◆ **Goal of the exercise**: Look through the listing below and report every line that contains "perCycle".

◆ **Source material**:
○ ○ ○
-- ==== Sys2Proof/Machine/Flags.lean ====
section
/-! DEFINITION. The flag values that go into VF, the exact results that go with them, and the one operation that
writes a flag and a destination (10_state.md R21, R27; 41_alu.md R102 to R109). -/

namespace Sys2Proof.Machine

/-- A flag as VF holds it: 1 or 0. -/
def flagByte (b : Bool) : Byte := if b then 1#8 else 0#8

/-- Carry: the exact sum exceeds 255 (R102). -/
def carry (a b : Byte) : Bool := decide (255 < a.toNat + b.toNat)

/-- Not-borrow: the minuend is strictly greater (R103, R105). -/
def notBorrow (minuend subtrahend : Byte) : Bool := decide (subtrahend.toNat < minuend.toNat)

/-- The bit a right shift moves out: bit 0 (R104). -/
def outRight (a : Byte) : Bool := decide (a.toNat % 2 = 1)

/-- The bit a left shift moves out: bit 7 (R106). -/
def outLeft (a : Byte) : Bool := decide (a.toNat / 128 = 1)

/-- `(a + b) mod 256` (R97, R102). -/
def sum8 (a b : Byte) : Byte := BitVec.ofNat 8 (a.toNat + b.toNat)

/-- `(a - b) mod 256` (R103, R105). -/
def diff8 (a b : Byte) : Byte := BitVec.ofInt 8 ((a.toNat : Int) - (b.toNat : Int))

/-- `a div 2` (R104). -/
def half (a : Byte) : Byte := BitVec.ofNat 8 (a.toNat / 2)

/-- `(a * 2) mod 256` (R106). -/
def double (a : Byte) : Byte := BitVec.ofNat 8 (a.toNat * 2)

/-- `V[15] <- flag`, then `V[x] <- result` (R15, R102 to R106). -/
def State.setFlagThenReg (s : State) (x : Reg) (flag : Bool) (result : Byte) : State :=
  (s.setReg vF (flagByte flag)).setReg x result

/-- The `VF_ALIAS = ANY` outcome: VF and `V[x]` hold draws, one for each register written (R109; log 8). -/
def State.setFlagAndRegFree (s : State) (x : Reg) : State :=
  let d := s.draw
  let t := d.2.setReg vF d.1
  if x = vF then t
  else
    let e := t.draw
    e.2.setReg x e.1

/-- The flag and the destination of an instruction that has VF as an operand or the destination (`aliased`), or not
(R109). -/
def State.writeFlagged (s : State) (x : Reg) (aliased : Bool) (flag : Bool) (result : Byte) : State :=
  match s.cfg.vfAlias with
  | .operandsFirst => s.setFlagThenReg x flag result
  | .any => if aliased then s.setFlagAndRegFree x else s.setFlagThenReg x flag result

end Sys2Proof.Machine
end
○ ○ ○
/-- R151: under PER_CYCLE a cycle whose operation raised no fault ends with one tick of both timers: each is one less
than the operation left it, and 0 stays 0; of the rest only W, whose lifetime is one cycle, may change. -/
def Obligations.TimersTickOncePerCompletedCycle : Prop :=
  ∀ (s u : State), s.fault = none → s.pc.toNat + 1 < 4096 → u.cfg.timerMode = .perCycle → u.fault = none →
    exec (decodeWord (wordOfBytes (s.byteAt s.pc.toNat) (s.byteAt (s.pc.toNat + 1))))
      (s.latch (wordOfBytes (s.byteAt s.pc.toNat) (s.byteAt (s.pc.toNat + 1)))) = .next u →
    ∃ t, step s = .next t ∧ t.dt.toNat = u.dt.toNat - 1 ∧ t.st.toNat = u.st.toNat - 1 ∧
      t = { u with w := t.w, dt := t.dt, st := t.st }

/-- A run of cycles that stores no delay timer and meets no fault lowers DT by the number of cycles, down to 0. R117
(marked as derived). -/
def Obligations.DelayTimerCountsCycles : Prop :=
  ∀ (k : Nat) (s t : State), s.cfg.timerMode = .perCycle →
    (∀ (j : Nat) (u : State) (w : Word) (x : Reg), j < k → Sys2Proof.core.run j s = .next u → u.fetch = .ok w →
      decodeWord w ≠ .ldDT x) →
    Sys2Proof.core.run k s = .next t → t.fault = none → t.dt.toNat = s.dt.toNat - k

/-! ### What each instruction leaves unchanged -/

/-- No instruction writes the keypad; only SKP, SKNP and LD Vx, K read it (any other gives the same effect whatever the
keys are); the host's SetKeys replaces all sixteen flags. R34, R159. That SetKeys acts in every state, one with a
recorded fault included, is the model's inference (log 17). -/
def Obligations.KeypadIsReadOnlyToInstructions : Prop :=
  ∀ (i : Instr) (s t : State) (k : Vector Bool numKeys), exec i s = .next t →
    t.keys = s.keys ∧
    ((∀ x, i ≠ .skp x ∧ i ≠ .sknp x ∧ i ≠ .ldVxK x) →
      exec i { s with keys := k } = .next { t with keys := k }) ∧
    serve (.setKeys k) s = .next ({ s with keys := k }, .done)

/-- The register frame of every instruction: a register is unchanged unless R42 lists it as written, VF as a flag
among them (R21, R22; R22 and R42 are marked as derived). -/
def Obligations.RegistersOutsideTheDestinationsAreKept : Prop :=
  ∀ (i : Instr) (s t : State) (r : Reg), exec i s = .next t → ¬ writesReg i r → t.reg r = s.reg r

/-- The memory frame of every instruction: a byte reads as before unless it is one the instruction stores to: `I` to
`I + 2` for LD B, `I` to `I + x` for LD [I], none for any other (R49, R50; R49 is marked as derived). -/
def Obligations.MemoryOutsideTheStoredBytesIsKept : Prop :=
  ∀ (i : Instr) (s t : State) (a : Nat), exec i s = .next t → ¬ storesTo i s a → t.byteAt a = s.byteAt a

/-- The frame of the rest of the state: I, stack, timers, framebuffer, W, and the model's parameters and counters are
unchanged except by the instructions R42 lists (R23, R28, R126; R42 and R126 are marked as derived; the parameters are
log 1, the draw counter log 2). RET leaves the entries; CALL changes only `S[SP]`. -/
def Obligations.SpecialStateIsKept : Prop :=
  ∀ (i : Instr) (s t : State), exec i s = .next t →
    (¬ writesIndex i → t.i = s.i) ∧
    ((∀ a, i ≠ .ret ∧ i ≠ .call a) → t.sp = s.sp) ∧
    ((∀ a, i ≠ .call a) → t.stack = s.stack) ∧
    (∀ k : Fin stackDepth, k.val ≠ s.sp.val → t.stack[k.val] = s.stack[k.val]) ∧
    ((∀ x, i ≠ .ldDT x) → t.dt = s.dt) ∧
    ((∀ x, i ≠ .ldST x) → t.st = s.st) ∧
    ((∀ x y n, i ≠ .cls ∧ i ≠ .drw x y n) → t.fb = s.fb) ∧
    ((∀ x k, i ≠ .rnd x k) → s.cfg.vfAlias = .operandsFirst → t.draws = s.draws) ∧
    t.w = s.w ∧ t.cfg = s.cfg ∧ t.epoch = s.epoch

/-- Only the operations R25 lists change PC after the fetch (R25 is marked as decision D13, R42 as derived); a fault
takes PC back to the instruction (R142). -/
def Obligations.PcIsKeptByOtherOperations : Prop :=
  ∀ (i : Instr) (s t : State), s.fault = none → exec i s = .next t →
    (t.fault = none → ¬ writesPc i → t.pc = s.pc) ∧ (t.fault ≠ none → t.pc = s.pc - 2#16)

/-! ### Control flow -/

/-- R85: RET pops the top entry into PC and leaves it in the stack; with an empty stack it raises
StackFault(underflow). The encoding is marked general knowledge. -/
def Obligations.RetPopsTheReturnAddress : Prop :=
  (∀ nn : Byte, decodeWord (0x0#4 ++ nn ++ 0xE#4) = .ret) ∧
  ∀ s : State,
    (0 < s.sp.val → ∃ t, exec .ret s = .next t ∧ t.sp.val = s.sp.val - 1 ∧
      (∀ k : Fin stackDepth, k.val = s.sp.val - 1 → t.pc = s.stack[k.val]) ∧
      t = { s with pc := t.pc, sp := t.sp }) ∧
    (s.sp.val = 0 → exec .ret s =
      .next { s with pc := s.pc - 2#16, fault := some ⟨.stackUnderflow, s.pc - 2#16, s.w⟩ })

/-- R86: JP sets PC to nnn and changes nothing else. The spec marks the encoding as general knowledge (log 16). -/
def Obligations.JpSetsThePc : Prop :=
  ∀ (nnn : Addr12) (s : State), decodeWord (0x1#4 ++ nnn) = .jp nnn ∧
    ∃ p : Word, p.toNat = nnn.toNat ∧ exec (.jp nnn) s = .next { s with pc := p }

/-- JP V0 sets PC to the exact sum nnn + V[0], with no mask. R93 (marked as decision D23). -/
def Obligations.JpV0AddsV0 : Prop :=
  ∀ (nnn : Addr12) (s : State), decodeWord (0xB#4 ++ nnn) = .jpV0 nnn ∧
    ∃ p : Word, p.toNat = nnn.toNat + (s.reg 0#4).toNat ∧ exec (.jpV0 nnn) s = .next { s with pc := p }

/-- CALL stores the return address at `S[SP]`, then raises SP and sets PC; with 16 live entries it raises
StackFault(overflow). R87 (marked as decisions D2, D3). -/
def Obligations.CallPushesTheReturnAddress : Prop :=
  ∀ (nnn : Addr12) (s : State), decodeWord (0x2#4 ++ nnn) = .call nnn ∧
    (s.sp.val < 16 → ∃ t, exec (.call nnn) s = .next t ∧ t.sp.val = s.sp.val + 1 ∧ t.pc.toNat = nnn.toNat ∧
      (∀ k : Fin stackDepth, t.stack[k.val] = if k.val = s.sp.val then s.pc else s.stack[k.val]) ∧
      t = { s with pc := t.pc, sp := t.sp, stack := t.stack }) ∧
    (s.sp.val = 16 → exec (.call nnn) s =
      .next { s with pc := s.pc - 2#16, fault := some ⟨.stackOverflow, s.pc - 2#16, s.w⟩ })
○ ○ ○
◆ **Output for this task**:
  ∀ (s u : State), s.fault = none → s.pc.toNat + 1 < 4096 → u.cfg.timerMode = .perCycle → u.fault = none →
  ∀ (k : Nat) (s t : State), s.cfg.timerMode = .perCycle →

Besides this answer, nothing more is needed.